/-- Settles O45: each expiry by the state it finds the pump in. -/
theorem pumpTimersMoveThePump : Obligations.PumpTimersMoveThePump := by
  refine ⟨fun s hrun hpump hstart hprs hgranted => ?_, fun s hrun hpump hstart hprs hgranted hrunOn => ?_,
    fun s hrun hpump hstart hprs hsound hroom hnodup horders => ?_, fun s hrun hpump hrunOn => ?_,
    fun s hrun hpump hstuck hsound hroom hidle => ?_⟩
  · obtain ⟨t, he, ht⟩ := runEvent_effect startExpiry hrun
    have heffect : startExpiry s = reportReady
        (s.modFlow fun fl =>
          { fl with pump := .running, start := none, granted := fl.granted.map fun c => { c with ready := true } },
         claimShares (s.flow.granted.map fun c => { c with ready := true })) := by
      unfold startExpiry
      rw [if_pos ⟨hpump, Option.isSome_iff_ne_none.2 hstart⟩, if_pos hprs]
      unfold pumpStarted
      rw [if_neg (by simpa using hgranted)]
      rfl
    rw [heffect] at ht
    refine ⟨t, he, by rw [ht.flow]; simp [State.modFlow], by rw [ht.flow]; simp [State.modFlow],
      by rw [ht.flow]; simp [State.modFlow], by rw [ht.flow]; simp [State.modFlow], fun c hc o ho hstate hclass => ?_,
      by rw [ht.faults]; simp⟩
    have hready := reportReady_claiming hstate hclass (claimShares (s.flow.granted.map fun c => { c with ready := true }))
      (s.modFlow fun fl =>
          { fl with pump := .running, start := none, granted := fl.granted.map fun c => { c with ready := true } }) ho
    rw [if_pos (by simp only [claimShares, List.map_map]; exact List.mem_map.2 ⟨c, hc, rfl⟩)] at hready
    obtain ⟨y, hy, hsame⟩ := ht.order hready
    exact ⟨y, hy, (congrArg Order.state hsame :), (congrArg Order.index hsame :)⟩
  · obtain ⟨t, he, hq⟩ := runEvent_next startExpiry hrun
    refine ⟨t, he, hq.trans ?_⟩
    unfold startExpiry
    rw [if_pos ⟨hpump, Option.isSome_iff_ne_none.2 hstart⟩, if_pos hprs]
    unfold pumpStarted
    rw [if_pos (by simp [hgranted])]
    unfold enterRunOn
    rw [if_neg hrunOn]
    rfl
  · obtain ⟨t, he, ht⟩ := runEvent_effect startExpiry hrun
    have heffect : startExpiry s = startFailed s := by
      unfold startExpiry
      rw [if_pos ⟨hpump, Option.isSome_iff_ne_none.2 hstart⟩, if_neg (by simp [hprs])]
    obtain ⟨hended, hfailed⟩ := State.startLost_orders horders
    obtain ⟨hoff, hnone⟩ := State.startLost_flow hpump
    obtain ⟨-, hlength, hkeeps, -, -⟩ := failPump_rest s.startingOrders (s.modFlow fun fl => { fl with granted := [] })
    have hroom' : s.startLost.faults.entries.length < 16 := by simpa [State.startLost, hlength] using hroom
    have hsound' : s.startLost.faults.sound := by simpa [State.startLost] using hkeeps hsound
    have hpumped : (raiseOnce .pumpNoStart .none s.startLost).faults.flags.pumped = true := by
      rw [raiseOnce_faults, FaultTable.latch_flags]
      exact FaultTable.raise_sets_pumped _ hsound' hroom' rfl rfl
    have hidle : (raiseOnce .pumpNoStart .none s.startLost).noActive := fun g => by
      rw [State.active_congr (s := s.startLost) (by simp)]
      exact State.active_none_of_allEnded hended g
    obtain ⟨hfaults, hflow, hseq, -⟩ :=
      reportFlags_rest_of_noActive hidle (old := s.startLost.faults.flags) (.inl hpumped)
    obtain ⟨hflow', hseq', hfaults'⟩ := advanceFold_rest s.startingOrders (raiseFaultOnce .pumpNoStart .none s.startLost)
      (by simpa [State.allEnded, raiseFaultOnce, hseq] using hended)
    rw [heffect, startFailed_eq] at ht
    have htable : t.faults = (raiseOnce .pumpNoStart .none s.startLost).faults := by
      rw [ht.faults, hfaults', raiseFaultOnce, hfaults]
    have hpumpFlow : t.flow = s.startLost.flow := by rw [ht.flow, hflow', raiseFaultOnce, hflow]; simp
    refine ⟨t, he, by rw [hpumpFlow, hoff], by rw [hpumpFlow, hnone], fun o ho hstate => ?_, ?_, by rw [htable, hpumped]⟩
    · obtain ⟨y, hy, hn, hy'⟩ := hfailed o ho hstate
      refine ⟨y.unmarked, ht.mem_records ?_, hn, hy'⟩
      rw [hseq', raiseFaultOnce, hseq]
      simpa using hy
    · rw [htable, raiseOnce_faults]
      exact FaultTable.raiseOnce_latched _ _ _ hroom'
  · obtain ⟨t, he, hq⟩ := runEvent_next runOnExpiry hrun
    refine ⟨t, he, hq.trans ?_⟩
    unfold runOnExpiry
    rw [if_pos ⟨hpump, Option.isSome_iff_ne_none.2 hrunOn⟩]
    unfold pumpOff
    rw [if_neg (by simp [hpump])]
    rfl
  · obtain ⟨t, he, ht⟩ := runEvent_effect stuckExpiry hrun
    have heffect : stuckExpiry s = raiseFault .pumpStuck .none (s.modFlow fun fl => { fl with stuck := none }) :=
      if_pos ⟨hpump, Option.isSome_iff_ne_none.2 hstuck⟩
    have hpumped : (raise .pumpStuck .none (s.modFlow fun fl => { fl with stuck := none })).faults.flags.pumped = true := by
      rw [raise_faults]
      exact FaultTable.raise_sets_pumped _ hsound hroom rfl rfl
    have hidle' : (raise .pumpStuck .none (s.modFlow fun fl => { fl with stuck := none })).noActive := fun g => by
      rw [State.active_congr (s := s) (by simp)]
      exact hidle g
    obtain ⟨hfaults, hflow, hseq, -, hdrive, -⟩ :=
      reportFlags_rest_of_noActive hidle' (old := s.faults.flags) (.inl hpumped)
    rw [heffect] at ht
    have htable : t.faults = (raise .pumpStuck .none (s.modFlow fun fl => { fl with stuck := none })).faults :=
      ht.faults.trans hfaults
    refine ⟨t, he, ht.flow.trans (hflow.trans (by simp [State.modFlow])), ?_, by rw [htable, hpumped], ?_,
      ht.drive.trans (hdrive.trans (by simp))⟩
    · rw [htable, raise_faults]
      exact FaultTable.raise_active _ _ _ hroom
    · exact ht.records.trans (records_congr (by rw [show (raiseFault .pumpStuck .none _).seq = _ from hseq]; simp))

= = = =

* Work to complete
Only the lines above from the line with "unfold enterRunOn" to the line with "obtain ⟨-, hlength, hkeeps, -, -⟩", those two lines included, should be reproduced exactly.

* Reply
    unfold enterRunOn
    rw [if_neg hrunOn]
    rfl
  · obtain ⟨t, he, ht⟩ := runEvent_effect startExpiry hrun
    have heffect : startExpiry s = startFailed s := by
      unfold startExpiry
      rw [if_pos ⟨hpump, Option.isSome_iff_ne_none.2 hstart⟩, if_neg (by simp [hprs])]
    obtain ⟨hended, hfailed⟩ := State.startLost_orders horders
    obtain ⟨hoff, hnone⟩ := State.startLost_flow hpump
    obtain ⟨-, hlength, hkeeps, -, -⟩ := failPump_rest s.startingOrders (s.modFlow fun fl => { fl with granted := [] })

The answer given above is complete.